While genome sequences of over 120 archaeal species are available, comparatively few organisms have had their modes of chromosome replication and chromosome organization studied at the molecular and cellular levels. In the following we will highlight findings from model organisms of the Euryarchaea and the TACK superphylum, however, until more archaeal species are studied in detail, caution must be urged in extrapolating these specific findings to phylum-level generalizations.
Paradigms from Bacteria
As detailed elsewhere in this collection of reviews, bacterial chromosomes are replicated from a single replication origin per chromosome, in a classical manifestation of the replicon model. The conserved initiator protein DnaA, often encoded in the vicinity of the origin, binds and leads to melting of the origin prior to the recruitment of the replicative helicase. Chromosome copy number can be variable depending on growth conditions. For example, it is well documented that rapidly growing E. coli initiates more than one round of chromosome replication per cell division cycle [Sherratt, 2003]. Bacterial chromosomes segregate concomitant with their replication, with individual loci remaining cohesed for a short time period prior to segregation. In E. coli, the apparent cohesion time period can be modulated by altering cellular levels of Topoisomerase IV, leading to the suggestion that the principal cause of cohesion in that species is the persistence of pre-catenanes that arose during replication [Wang et al., 2008].

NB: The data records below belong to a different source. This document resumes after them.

/-- Lengths and sub-functions; bit 7 of a sub-function suppresses the positive response (ISO 14229-1, log 40). -/
def State.diagForm (s : State) (m : Bytes) : Option Nat :=
  let sub := fieldBe m 1 1 % 128
  let simple := fun (ok : Bool) => if m.length ≠ 2 then some 0x13 else if ok then none else some 0x12
  match fieldBe m 0 1 with
  | 0x10 => simple (decide (1 ≤ sub ∧ sub ≤ 3))
  | 0x11 => simple (sub == 1)
  | 0x3E => simple (sub == 0)
  | 0x22 => if m.length ≠ 3 then some 0x13 else if (s.did (fieldBe m 1 2)).isSome then none else some 0x31
  | 0x23 => memoryForm false m
  | 0x3D => memoryForm true m
  | 0x27 =>
    if m.length < 2 then some 0x13
    else if fieldBe m 1 1 = 1 then (if m.length = 2 then none else some 0x13)
    else if fieldBe m 1 1 = 2 then (if m.length = 66 then none else some 0x13)
    else some 0x12
  | 0x31 => s.routineForm m
  | 0x34 => transferForm false m
  | 0x35 => transferForm true m
  | 0x36 => if m.length < 2 then some 0x13 else none
  | 0x37 => if m.length = 1 then none else some 0x13
  | _ => none

/-- The NRC of a message that no service takes (R397): the service, the session, the authentication, the form. -/
def State.diagRefusal (s : State) (m : Bytes) : Option Nat :=
  let sid := fieldBe m 0 1
  match s.diagRole sid with
  | some n => some n
  | none =>
    if diagServices.any (fun p => p.1 == sid && !p.2.contains s.can.session) then some 0x7F
    else if diagAuth sid ∧ s.can.authed = false then some 0x33
    else s.diagForm m

/-- Messages at the head of the queue that no service takes are answered. -/
def diagSettleN : Nat → State → State
  | 0, s => s
  | n + 1, s =>
    match diagPop s with
    | none => s
    | some (m, _, t) =>
      match s.diagRefusal m with
      | none => s
      | some nrc => diagSettleN n (diagNeg (fieldBe m 0 1) nrc t)

def diagSettle (s : State) : State := diagSettleN 32 s

/-- The next message, if `pick` says that it is this service's: served with its bytes from the sub-function or format on. -/
def diagServe (pick : Bytes → Bool) (f : Nat → Bytes → State → State) (s : State) : State :=
  let s := diagSettle s
  match diagPop s with
  | none => s
  | some (m, at_, t) => if pick m then diagSettle (f at_ (m.drop 1) t) else s

/-- The same for a service that draws random bytes: where there are none yet (false) the message stays, and a reseed asked for stays due. -/
def diagServeRand (pick : Bytes → Bool) (f : Bytes → State → Bool × State) (s : State) : State :=
  let s := diagSettle s
  match diagPop s with
  | none => s
  | some (m, _, t) =>
    if pick m then
      match f (m.drop 1) t with
      | (true, u) => diagSettle u
      | (false, u) => { s with ent := u.ent }
    else s

/-- A service by its identifier. -/
def isService (sid : Nat) (m : Bytes) : Bool := fieldBe m 0 1 == sid

/-- A start of a routine. -/
def isRoutine (rid : Nat) (m : Bytes) : Bool := fieldBe m 0 1 == 0x31 && fieldBe m 2 2 == rid

/-! ### The transport (R396, R402) -/

/-- Which diagnostic request a frame belongs to: some true where it is addressed to this unit, some false where functionally. -/
def State.diagTarget (s : State) (f : CanFrame) : Option Bool :=
  if (s.diagIdent 1).any (fun p => p.1 == f.id) then some true
  else if (s.diagIdent 2).any (fun p => p.1 == f.id && p.1 != 0) then some false
  else none

/-- A complete message restarts the S3 timeout (R397). -/
def diagHeard (s : State) : State := diagSettle { s with can := { s.can with lastReq := s.now } }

One complexity of circular chromosomes lies in the possibility that a chromosome dimer could arise via recombination during replication. This would present a barrier to the final segregation of the dimeric genome prior to cell division. Bacteria possess a site-specific recombination system based on a homo- or hetero-dimer of tyrosine recombinases (XerC and XerD in E. coli) that act a specific site in the chromosome to resolve dimers to monomers. This site, dif, is generally located across the chromosome from the replication origin and is associated with dedicated replication fork barriers that serve to ensure replication terminates in the vicinity of the dif site [Duggin et al., 2008b; Sherratt, 2003]. The involvement of fork barriers can be explained by the observation that chromosomes segregate during replication. The fork barriers thus act to position dif in the final replicated region and thereby ensure that the recombinase acts to resolve dimers at the end of the replication process. Indeed, in E. coli it has been demonstrated that a DNA pump, FtsK, located at the division septum is an active participant in the recombination reaction [Aussel et al., 2002].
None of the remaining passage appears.